(Data excerpts)

┌────────

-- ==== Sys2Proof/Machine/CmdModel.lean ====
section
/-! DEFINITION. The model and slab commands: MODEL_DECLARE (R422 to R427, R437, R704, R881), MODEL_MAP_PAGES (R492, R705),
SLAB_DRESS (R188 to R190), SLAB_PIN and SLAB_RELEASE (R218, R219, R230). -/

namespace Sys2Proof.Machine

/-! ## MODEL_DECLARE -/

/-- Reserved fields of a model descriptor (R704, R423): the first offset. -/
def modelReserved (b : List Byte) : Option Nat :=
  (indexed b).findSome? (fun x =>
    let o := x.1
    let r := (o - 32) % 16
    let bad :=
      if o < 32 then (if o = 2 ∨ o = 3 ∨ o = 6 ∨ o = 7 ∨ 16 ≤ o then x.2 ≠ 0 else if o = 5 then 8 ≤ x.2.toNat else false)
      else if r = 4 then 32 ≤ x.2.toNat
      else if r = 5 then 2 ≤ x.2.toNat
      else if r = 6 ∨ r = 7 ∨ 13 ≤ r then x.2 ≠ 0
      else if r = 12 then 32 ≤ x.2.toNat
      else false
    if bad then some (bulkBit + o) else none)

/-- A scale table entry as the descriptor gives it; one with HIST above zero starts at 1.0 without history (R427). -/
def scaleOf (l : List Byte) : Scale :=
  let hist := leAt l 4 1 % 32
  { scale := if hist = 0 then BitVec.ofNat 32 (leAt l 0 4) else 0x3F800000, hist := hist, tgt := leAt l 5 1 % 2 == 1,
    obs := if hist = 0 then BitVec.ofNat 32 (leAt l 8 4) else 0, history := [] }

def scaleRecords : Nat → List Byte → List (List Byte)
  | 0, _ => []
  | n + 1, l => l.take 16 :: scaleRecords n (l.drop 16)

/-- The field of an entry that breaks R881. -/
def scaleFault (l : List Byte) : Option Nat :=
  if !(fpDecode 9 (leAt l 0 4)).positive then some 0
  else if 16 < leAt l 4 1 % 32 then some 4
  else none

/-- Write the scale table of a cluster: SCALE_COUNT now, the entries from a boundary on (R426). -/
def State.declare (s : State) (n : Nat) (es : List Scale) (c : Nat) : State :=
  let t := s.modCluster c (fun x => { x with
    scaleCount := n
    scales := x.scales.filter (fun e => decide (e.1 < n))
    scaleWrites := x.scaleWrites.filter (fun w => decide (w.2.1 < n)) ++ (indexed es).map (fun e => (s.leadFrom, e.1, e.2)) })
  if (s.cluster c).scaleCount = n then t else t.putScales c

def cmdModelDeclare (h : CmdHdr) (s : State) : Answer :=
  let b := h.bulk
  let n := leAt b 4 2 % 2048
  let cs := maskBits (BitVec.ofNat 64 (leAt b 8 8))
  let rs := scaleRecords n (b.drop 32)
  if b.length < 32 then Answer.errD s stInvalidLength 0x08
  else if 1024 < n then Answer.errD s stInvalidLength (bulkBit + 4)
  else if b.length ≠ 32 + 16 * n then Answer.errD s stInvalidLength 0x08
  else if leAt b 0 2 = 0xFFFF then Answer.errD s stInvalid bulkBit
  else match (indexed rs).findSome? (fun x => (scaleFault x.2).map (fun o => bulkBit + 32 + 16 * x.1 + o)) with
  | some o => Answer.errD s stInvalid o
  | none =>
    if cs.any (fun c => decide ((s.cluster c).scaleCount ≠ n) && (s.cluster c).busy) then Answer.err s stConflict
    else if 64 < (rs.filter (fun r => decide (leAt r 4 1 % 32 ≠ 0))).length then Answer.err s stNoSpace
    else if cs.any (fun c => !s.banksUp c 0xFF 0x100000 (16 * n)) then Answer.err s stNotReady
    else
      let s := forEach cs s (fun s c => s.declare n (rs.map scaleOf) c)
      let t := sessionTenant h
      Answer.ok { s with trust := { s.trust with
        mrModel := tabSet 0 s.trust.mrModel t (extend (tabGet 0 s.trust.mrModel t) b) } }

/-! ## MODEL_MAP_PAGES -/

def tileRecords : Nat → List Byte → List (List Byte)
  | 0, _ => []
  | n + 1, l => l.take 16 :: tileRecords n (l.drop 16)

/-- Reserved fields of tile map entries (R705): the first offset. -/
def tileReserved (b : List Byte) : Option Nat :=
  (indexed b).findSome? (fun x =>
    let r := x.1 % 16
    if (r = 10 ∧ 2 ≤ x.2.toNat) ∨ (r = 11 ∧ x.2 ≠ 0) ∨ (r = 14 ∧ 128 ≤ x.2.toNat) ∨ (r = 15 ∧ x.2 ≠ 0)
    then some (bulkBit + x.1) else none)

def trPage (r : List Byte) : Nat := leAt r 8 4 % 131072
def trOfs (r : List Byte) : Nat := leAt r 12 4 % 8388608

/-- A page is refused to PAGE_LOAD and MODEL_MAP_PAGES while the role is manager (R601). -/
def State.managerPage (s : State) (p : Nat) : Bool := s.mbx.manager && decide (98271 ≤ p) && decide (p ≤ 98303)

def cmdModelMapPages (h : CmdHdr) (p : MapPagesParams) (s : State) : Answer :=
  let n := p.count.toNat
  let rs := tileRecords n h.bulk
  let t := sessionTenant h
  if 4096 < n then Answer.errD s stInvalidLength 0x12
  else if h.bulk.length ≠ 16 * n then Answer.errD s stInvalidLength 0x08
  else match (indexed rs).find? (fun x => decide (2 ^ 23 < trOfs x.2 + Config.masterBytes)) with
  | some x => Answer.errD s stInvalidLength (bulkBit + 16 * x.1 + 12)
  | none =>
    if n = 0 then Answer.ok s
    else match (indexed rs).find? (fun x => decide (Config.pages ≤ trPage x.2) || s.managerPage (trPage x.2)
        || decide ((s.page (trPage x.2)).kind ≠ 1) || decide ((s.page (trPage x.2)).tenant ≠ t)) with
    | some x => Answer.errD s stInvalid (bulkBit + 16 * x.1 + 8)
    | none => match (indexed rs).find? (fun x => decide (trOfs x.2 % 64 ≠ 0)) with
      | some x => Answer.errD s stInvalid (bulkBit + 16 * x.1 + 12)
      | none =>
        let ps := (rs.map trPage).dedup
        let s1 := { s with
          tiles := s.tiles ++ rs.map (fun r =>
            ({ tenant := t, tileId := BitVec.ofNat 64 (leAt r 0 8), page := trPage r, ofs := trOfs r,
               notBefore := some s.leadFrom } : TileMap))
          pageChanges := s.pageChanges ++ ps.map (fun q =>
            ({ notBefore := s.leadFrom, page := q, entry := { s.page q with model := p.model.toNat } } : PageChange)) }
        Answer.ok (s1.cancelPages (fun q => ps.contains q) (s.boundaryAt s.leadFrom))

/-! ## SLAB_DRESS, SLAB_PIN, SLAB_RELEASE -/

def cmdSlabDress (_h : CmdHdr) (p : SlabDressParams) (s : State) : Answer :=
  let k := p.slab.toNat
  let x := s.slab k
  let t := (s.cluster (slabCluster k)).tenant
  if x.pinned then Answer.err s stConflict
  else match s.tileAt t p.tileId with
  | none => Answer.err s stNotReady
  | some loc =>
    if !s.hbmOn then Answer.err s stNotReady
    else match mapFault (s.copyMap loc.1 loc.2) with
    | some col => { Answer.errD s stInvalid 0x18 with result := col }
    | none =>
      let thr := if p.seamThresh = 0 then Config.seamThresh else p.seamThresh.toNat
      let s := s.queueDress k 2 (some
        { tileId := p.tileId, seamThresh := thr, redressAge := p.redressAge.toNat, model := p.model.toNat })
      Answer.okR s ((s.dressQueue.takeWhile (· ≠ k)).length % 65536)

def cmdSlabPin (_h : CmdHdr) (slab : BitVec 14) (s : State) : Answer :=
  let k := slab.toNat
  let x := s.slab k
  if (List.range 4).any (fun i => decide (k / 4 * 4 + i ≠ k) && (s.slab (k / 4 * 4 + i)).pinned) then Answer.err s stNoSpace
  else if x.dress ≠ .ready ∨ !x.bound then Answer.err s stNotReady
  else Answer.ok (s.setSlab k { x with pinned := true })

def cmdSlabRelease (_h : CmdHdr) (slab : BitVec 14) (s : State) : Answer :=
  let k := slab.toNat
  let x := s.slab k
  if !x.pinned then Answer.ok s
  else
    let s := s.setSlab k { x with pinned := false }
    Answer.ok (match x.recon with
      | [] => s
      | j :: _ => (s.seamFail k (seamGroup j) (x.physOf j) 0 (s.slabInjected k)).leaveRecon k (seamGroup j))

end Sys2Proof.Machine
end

└────────

Try it:
Give again exactly, and only, the lines above starting at the one with "mrModel := tabSet" and ending at the one with "stInvalidLength (bulkBit + 16 * x.1 + 12)".

Your solution:
        mrModel := tabSet 0 s.trust.mrModel t (extend (tabGet 0 s.trust.mrModel t) b) } }

/-! ## MODEL_MAP_PAGES -/

def tileRecords : Nat → List Byte → List (List Byte)
  | 0, _ => []
  | n + 1, l => l.take 16 :: tileRecords n (l.drop 16)

/-- Reserved fields of tile map entries (R705): the first offset. -/
def tileReserved (b : List Byte) : Option Nat :=
  (indexed b).findSome? (fun x =>
    let r := x.1 % 16
    if (r = 10 ∧ 2 ≤ x.2.toNat) ∨ (r = 11 ∧ x.2 ≠ 0) ∨ (r = 14 ∧ 128 ≤ x.2.toNat) ∨ (r = 15 ∧ x.2 ≠ 0)
    then some (bulkBit + x.1) else none)

def trPage (r : List Byte) : Nat := leAt r 8 4 % 131072
def trOfs (r : List Byte) : Nat := leAt r 12 4 % 8388608

/-- A page is refused to PAGE_LOAD and MODEL_MAP_PAGES while the role is manager (R601). -/
def State.managerPage (s : State) (p : Nat) : Bool := s.mbx.manager && decide (98271 ≤ p) && decide (p ≤ 98303)

def cmdModelMapPages (h : CmdHdr) (p : MapPagesParams) (s : State) : Answer :=
  let n := p.count.toNat
  let rs := tileRecords n h.bulk
  let t := sessionTenant h
  if 4096 < n then Answer.errD s stInvalidLength 0x12
  else if h.bulk.length ≠ 16 * n then Answer.errD s stInvalidLength 0x08
  else match (indexed rs).find? (fun x => decide (2 ^ 23 < trOfs x.2 + Config.masterBytes)) with
  | some x => Answer.errD s stInvalidLength (bulkBit + 16 * x.1 + 12)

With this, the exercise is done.